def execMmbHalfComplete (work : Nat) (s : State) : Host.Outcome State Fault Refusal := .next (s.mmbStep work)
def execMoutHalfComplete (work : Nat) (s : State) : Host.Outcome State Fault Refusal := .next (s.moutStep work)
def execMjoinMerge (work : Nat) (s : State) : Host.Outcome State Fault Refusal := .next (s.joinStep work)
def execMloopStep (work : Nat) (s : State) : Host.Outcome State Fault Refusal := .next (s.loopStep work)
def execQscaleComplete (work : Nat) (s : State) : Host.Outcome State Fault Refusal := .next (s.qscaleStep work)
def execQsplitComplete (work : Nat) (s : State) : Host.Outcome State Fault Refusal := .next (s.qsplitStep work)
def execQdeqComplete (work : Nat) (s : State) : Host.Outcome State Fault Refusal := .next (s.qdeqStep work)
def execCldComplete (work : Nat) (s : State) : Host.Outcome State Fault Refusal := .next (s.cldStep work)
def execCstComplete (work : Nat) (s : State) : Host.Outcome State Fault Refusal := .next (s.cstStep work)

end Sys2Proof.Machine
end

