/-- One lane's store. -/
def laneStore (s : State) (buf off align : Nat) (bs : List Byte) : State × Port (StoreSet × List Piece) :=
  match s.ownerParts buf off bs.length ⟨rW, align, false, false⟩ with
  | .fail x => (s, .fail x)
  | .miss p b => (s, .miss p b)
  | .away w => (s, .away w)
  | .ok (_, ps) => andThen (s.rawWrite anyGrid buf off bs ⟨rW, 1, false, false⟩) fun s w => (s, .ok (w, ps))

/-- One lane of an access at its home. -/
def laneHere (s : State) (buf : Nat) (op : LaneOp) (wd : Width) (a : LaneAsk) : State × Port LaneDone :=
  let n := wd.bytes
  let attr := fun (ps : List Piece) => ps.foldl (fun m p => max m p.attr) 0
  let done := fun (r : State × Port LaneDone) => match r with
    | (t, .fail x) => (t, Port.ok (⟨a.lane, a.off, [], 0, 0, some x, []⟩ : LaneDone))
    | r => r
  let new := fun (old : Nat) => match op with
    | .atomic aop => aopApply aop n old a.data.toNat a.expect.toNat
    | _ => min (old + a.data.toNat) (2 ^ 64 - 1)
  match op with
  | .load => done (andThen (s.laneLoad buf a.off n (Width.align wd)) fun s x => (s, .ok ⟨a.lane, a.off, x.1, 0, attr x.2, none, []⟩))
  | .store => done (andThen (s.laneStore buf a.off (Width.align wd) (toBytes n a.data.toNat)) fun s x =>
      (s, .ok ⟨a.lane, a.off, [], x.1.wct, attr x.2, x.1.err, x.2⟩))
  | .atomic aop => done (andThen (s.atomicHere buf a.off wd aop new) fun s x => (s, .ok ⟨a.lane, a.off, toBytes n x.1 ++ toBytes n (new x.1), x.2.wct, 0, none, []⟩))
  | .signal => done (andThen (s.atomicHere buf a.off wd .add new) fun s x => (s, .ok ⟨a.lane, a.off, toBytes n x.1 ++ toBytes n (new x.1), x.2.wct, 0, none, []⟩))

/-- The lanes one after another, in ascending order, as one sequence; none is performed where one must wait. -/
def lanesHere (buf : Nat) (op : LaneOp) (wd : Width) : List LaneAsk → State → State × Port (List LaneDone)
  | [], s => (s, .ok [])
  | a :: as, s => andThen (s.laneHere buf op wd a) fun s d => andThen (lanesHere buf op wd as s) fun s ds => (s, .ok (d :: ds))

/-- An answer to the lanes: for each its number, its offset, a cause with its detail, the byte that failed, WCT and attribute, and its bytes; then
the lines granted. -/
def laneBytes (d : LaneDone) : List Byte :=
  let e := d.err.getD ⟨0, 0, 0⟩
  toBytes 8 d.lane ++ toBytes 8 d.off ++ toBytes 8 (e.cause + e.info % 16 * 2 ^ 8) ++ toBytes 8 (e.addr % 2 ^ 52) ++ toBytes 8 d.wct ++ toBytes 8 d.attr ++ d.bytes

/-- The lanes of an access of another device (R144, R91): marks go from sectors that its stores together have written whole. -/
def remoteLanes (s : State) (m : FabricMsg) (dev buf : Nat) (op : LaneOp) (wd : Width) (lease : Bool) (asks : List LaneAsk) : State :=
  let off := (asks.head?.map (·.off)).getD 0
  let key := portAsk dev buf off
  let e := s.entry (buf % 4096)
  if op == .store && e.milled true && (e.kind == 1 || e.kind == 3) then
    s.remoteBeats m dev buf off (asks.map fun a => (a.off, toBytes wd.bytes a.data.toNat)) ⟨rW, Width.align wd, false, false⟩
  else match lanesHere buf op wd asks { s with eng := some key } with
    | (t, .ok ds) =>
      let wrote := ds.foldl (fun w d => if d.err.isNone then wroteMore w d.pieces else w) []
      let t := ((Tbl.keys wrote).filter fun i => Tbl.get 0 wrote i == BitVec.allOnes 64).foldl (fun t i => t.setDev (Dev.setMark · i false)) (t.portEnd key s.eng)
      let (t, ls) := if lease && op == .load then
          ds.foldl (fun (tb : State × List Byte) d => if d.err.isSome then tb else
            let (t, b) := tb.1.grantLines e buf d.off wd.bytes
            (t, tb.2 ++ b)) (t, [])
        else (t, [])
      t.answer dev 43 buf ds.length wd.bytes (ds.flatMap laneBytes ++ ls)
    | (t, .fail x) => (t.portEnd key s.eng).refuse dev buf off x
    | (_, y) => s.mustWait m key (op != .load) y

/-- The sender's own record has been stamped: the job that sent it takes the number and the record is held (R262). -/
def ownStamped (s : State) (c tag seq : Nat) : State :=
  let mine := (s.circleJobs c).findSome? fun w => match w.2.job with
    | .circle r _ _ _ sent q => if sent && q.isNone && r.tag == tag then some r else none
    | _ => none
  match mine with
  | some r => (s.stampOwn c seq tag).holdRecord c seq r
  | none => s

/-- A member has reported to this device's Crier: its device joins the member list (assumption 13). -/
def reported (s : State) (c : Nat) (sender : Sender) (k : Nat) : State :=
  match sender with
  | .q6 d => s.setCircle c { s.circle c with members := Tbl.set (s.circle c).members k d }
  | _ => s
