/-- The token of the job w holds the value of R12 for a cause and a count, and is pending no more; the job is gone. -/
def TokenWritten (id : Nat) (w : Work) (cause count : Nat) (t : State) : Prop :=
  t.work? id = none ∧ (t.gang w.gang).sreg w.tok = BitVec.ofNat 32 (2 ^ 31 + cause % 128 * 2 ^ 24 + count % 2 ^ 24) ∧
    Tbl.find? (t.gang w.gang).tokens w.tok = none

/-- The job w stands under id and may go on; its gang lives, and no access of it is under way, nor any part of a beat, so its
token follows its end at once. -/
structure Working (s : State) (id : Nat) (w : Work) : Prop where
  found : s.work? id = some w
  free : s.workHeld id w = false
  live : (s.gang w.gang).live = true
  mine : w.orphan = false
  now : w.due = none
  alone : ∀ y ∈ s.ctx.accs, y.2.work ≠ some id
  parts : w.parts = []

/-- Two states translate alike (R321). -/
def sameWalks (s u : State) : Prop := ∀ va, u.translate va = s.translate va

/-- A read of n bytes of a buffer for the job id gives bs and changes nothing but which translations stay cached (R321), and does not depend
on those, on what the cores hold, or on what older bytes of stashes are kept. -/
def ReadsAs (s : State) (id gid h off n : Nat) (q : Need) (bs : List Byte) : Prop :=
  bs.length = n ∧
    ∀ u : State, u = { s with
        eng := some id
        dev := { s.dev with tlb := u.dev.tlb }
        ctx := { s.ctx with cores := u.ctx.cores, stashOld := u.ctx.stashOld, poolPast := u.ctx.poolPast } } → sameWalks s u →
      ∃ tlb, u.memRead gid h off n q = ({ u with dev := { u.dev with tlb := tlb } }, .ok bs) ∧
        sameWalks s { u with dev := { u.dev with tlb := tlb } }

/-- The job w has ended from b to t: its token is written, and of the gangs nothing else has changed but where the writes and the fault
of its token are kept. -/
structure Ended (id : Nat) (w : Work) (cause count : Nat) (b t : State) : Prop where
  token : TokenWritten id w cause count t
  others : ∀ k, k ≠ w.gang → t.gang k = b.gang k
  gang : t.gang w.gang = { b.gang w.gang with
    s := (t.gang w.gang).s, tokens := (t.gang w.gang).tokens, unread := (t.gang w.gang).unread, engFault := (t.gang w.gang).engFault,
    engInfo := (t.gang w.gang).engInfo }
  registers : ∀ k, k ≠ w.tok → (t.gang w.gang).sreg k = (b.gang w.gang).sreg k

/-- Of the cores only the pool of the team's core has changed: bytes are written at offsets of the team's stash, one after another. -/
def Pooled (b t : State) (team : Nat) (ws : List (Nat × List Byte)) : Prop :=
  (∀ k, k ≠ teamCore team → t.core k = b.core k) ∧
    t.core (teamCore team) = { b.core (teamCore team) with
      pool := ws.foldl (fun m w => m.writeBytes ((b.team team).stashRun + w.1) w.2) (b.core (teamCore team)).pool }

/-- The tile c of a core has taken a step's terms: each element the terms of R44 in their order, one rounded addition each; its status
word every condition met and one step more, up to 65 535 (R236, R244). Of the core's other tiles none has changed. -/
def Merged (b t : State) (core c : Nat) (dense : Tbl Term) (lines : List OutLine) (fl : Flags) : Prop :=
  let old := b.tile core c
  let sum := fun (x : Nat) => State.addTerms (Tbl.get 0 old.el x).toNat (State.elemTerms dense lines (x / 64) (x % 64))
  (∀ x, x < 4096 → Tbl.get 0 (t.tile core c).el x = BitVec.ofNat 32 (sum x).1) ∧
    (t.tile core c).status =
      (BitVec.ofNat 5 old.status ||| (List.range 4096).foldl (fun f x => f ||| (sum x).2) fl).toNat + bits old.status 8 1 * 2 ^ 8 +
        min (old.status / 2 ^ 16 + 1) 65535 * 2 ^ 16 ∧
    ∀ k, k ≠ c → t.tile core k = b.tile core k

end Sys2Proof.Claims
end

-=-=-=-=-

(Brief):
Please transcribe the material line by line, exactly, from its opening line through the line that contains "def execQscaleComplete (work".

(Written answer):
def execMmbHalfComplete (work : Nat) (s : State) : Host.Outcome State Fault Refusal := .next (s.mmbStep work)
def execMoutHalfComplete (work : Nat) (s : State) : Host.Outcome State Fault Refusal := .next (s.moutStep work)
def execMjoinMerge (work : Nat) (s : State) : Host.Outcome State Fault Refusal := .next (s.joinStep work)
def execMloopStep (work : Nat) (s : State) : Host.Outcome State Fault Refusal := .next (s.loopStep work)
def execQscaleComplete (work : Nat) (s : State) : Host.Outcome State Fault Refusal := .next (s.qscaleStep work)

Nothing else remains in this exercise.